## [INSTRUCTIONS FOR THE TASK]
Entries follow. Give back exactly the lines starting at the one containing "BitVec 32) (w" and ending at the one containing "r.g.walker = false", and no other lines.
Start of Block
/-- R185, R186, R188, R190, R191: an arrival that reaches its counter counts its lanes, and its phase goes to BARC's or GBARA's token and to MBAR's
wait; one whose expected count differs gives ERROR (7) and counts nothing. A withdrawal is answered OK (0) when its phase is over, WITHDRAWN (2) when its
lanes are taken back, and else ERROR. An exit makes every counter that counts it be judged. -/
def Obligations.BarrierMessages : Prop :=
  (∀ (s : State) (mid n wid : Nat) (ref k : BarRef) (expct : Option Nat) (w : Wait) (r : Run) (tok : BitVec 32) (keep : Bool),
    let b := s.bar ref
    let ok := match expct, b.expct with | some x, some y => decide (x = y) | _, _ => true
    Arrives s mid (.barArrive ref n expct wid) → s.barHere ref = true → SMap.get? s.waits wid = some w → s.runOf w = some r →
    w.kind = .barrier k tok keep false .arriving → quiet r (nextPc r) = true →
    ∃ t, exec (.barrierArrival mid) s = .next t ∧ t.mem = s.mem ∧
      if ok = true then Ended t wid r (statusWrites w.status (barToken b.phase 0).toNat) ∧
        t.bar ref = judged ((without s mid).liveCount ref) { phase := b.phase, count := b.count + n, expct := if b.expct.isSome then b.expct else expct }
      else t.bar ref = b ∧ ∃ p, Ended t wid r (statusWrites w.status (barToken p 7).toNat)) ∧
  (∀ (s : State) (mid n wid : Nat) (ref : BarRef) (expct : Option Nat) (w : Wait) (r : Run) (tok : BitVec 32) (keep : Bool),
    let b := s.bar ref
    let ok := match expct, b.expct with | some x, some y => decide (x = y) | _, _ => true
    Arrives s mid (.barArrive ref n expct wid) → s.barHere ref = true → SMap.get? s.waits wid = some w → s.runOf w = some r →
    w.kind = .barrier ref tok keep true .arriving → s.stopping w.sid = false → r.sg.gclk.toNat < (w.dk.getD 0).toNat → quiet r (nextPc r) = true →
    ∃ t, exec (.barrierArrival mid) s = .next t ∧ t.mem = s.mem ∧
      if ok = true then SMap.get? t.waits wid = some { w with kind := .barrier ref b.phase keep true .waiting } ∧ t.subs = s.subs ∧
        t.bar ref = judged ((without s mid).liveCount ref) { phase := b.phase, count := b.count + n, expct := if b.expct.isSome then b.expct else expct }
      else t.bar ref = b ∧ Ended t wid r (statusWrites w.status 7)) ∧
  (∀ (s : State) (mid n wid : Nat) (ref : BarRef) (tok : BitVec 32) (w : Wait) (r : Run),
    let b := s.bar ref
    let code := if b.phase ≠ tok then 0 else if n ≤ b.count then 2 else 7
    Arrives s mid (.barWithdraw ref tok n wid) → s.barHere ref = true → SMap.get? s.waits wid = some w → s.runOf w = some r →
    r.g.walker = false → quiet r (nextPc r) = true →
    ∃ t, exec (.barrierWithdrawal mid) s = .next t ∧ t.mem = s.mem ∧ Ended t wid r (statusWrites w.status code) ∧
      (code = 2 → ∃ dl, Counted s t r dl ∧ ∀ d, w.dk = some d → dl = d) ∧
      t.bar ref = if b.phase ≠ tok then b else { b with count := b.count - n, expct := if b.count - n = 0 then none else b.expct }) ∧
  (∀ (s : State) (mid n : Nat) (ref : BarRef), Arrives s mid (.barExit ref n) → s.barHere ref = true →
    ∃ t, exec (.barrierExit mid) s = .next t ∧ t.mem = s.mem ∧ ∀ k ∈ ref.all, t.bar k = judged ((without s mid).liveCount k) (s.bar k))

/-- R129, R130, R229, R255, R256: an exit takes its lanes from every record of its group: one with no member left is freed, one whose members are all held
completes. A TIE's notice counts its lanes as members and its word is performed. A POST or RED at its home performs its operations and is acknowledged; an
acknowledgement takes its operations from the fence counts and notes an error. An increment notice adds 1 to ESC, and its lanes may issue again, or at
the limit sets ESC to 0 and raises the trap; a reset notice sets ESC to 0. -/
def Obligations.Notices : Prop :=
  (∀ (s : State) (mid gid : Nat) (lanes : Mask), Arrives s mid (.exitNotice gid lanes) → (s.ties.map (fun e => e.1)).Nodup →
    ∃ t, exec (.exitNotice mid) s = .next t ∧ t.mem = s.mem ∧ SMap.get? t.msgs mid = none ∧
      ∀ i tie, SMap.get? s.ties i = some tie → tie.gid = gid →
        let left := tie.member &&& ~~~lanes
        (left = 0 → SMap.get? t.ties i = none) ∧
        (left ≠ 0 → tie.isOpen = false ∨ tie.opened = false ∨ tie.held = 0 → SMap.get? t.ties i = some { tie with member := left }) ∧
        (left ≠ 0 → tie.isOpen = true → tie.opened = true → tie.held ≠ 0 → left &&& ~~~tie.held = 0 → tie.sid.isSome = true → SMap.get? t.ties i = none)) ∧
  (∀ (s : State) (mid wid gid mast stn sid : Nat) (meet : Word) (lanes : Mask) (w : Wait) (r : Run),
    let r' := { r with sg := tiedSub r.sg r.set meet (s.placeAt mast stn) (BitVec.ofNat 8 (fieldOf w.iword 8 8)) }
    Arrives s mid (.tieNotice wid gid meet lanes mast stn sid) → SMap.get? s.waits wid = some w → s.runOf w = some r →
    s.tieRoom gid mast stn meet = true → quiet r' (nextPc r) = true →
    ∃ t, exec (.tieNotice mid) s = .next t ∧ t.mem = s.mem ∧ t.ties = (s.tieMember gid mast stn meet r.set).ties ∧ Ended t wid r' []) ∧
  (∀ (s : State) (mid gid ctx size reach : Nat) (red : Option (Nat × Nat)) (ops : List LaneAcc) (x : Option XlReq) (c : Nat),
    let va := ((ops.head?).map (fun o => o.addr)).getD 0
    let op : ThreadOp := match red with
      | some (a, t) => .atom a t
      | none => .store (match size with | 1 => 0 | 2 => 2 | 4 => 4 | 8 => 5 | 16 => 6 | _ => 7)
    let items : List CellAcc := ops.map (fun o => (o, sectorOf c + o.addr.toNat % 32))
    Arrives s mid (.posted gid ctx red size ops reach x) → (x.map (fun y => y.fail)).getD false = false → (x.bind (fun y => y.held)) = none →
    s.fencedAt va = false → s.placeOf ctx va ((x.map (fun y => if y.acc = 3 then (3 : BitVec 2) else 1)).getD 1) = .cell c →
    (∀ k ∈ sectorsRead op items, k ∉ s.bad ∧ k ∉ s.soft) →
    ∃ t k a, exec (.postedOperation mid) s = .next t ∧ t.mem = (State.performOps op items s).1.mem ∧ SMap.get? t.msgs mid = none ∧
      SMap.get? t.msgs k = some a ∧ a.dst = s.fencePort gid ∧ a.body = .ack gid 1 reach ops.length false) ∧
  (∀ (s : State) (mid gid path reach n : Nat) (err : Bool) (g : Group),
    Arrives s mid (.ack gid path reach n err) → SMap.get? s.groups gid = some g →
    ∃ (t : State) (g' : Group), exec (.postedAcknowledgement mid) s = .next (t.judgeFences gid) ∧ t.mem = s.mem ∧ t.waits = s.waits ∧ t.subs = s.subs ∧
      SMap.get? t.groups gid = some g' ∧ (∀ k, RMap.get g'.counts k = RMap.get g.counts k - if k = path * 4 + reach then BitVec.ofNat 32 n else 0) ∧
      (∀ k < 6, g'.errs.getLsbD k = (g.errs.getLsbD k || (err && decide (k = path))))) ∧
  (∀ (s : State) (mid ctx gid len : Nat) (lanes : Mask) (dl pc iw xw : Word) (c : Ctx),
    Arrives s mid (.escInc ctx gid lanes dl pc len iw xw) → SMap.get? s.ctxs ctx = some c → (SMap.get? s.groups gid).isSome = true →
    c.esc + 1 < c.limit →
    ∃ t, exec (.escalationIncrement mid) s = .next t ∧ (c.st ≠ .saved → c.st ≠ .restoring → t.mem = s.mem) ∧
      SMap.get? t.ctxs ctx = some { c with esc := c.esc + 1 } ∧ t.subs = s.subs ∧ t.noticed gid = (without s mid).noticed gid) ∧
  (∀ (s : State) (mid ctx gid len : Nat) (lanes : Mask) (dl pc iw xw : Word) (c : Ctx) (g : Group),
    Arrives s mid (.escInc ctx gid lanes dl pc len iw xw) → SMap.get? s.ctxs ctx = some c → SMap.get? s.groups gid = some g →
    c.limit ≤ c.esc + 1 →
    ∃ t : State, exec (.escalationIncrement mid) s = .next (t.raiseEscalation gid g lanes dl pc len iw xw) ∧ t.subs = s.subs ∧ t.ties = s.ties ∧
      (c.st ≠ .saved → c.st ≠ .restoring → t.mem = s.mem) ∧ SMap.get? t.ctxs ctx = some { c with esc := 0 }) ∧
  (∀ (s : State) (mid ctx : Nat) (c : Ctx), Arrives s mid (.escReset ctx) → SMap.get? s.ctxs ctx = some c →
    ∃ t, exec (.escalationReset mid) s = .next t ∧ t.subs = s.subs ∧ (c.st ≠ .saved → c.st ≠ .restoring → t.mem = s.mem) ∧
      SMap.get? t.ctxs ctx = some { c with esc := 0 })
End of Block
## [WRITTEN RESPONSE]
  (∀ (s : State) (mid n wid : Nat) (ref : BarRef) (tok : BitVec 32) (w : Wait) (r : Run),
    let b := s.bar ref
    let code := if b.phase ≠ tok then 0 else if n ≤ b.count then 2 else 7
    Arrives s mid (.barWithdraw ref tok n wid) → s.barHere ref = true → SMap.get? s.waits wid = some w → s.runOf w = some r →
    r.g.walker = false → quiet r (nextPc r) = true →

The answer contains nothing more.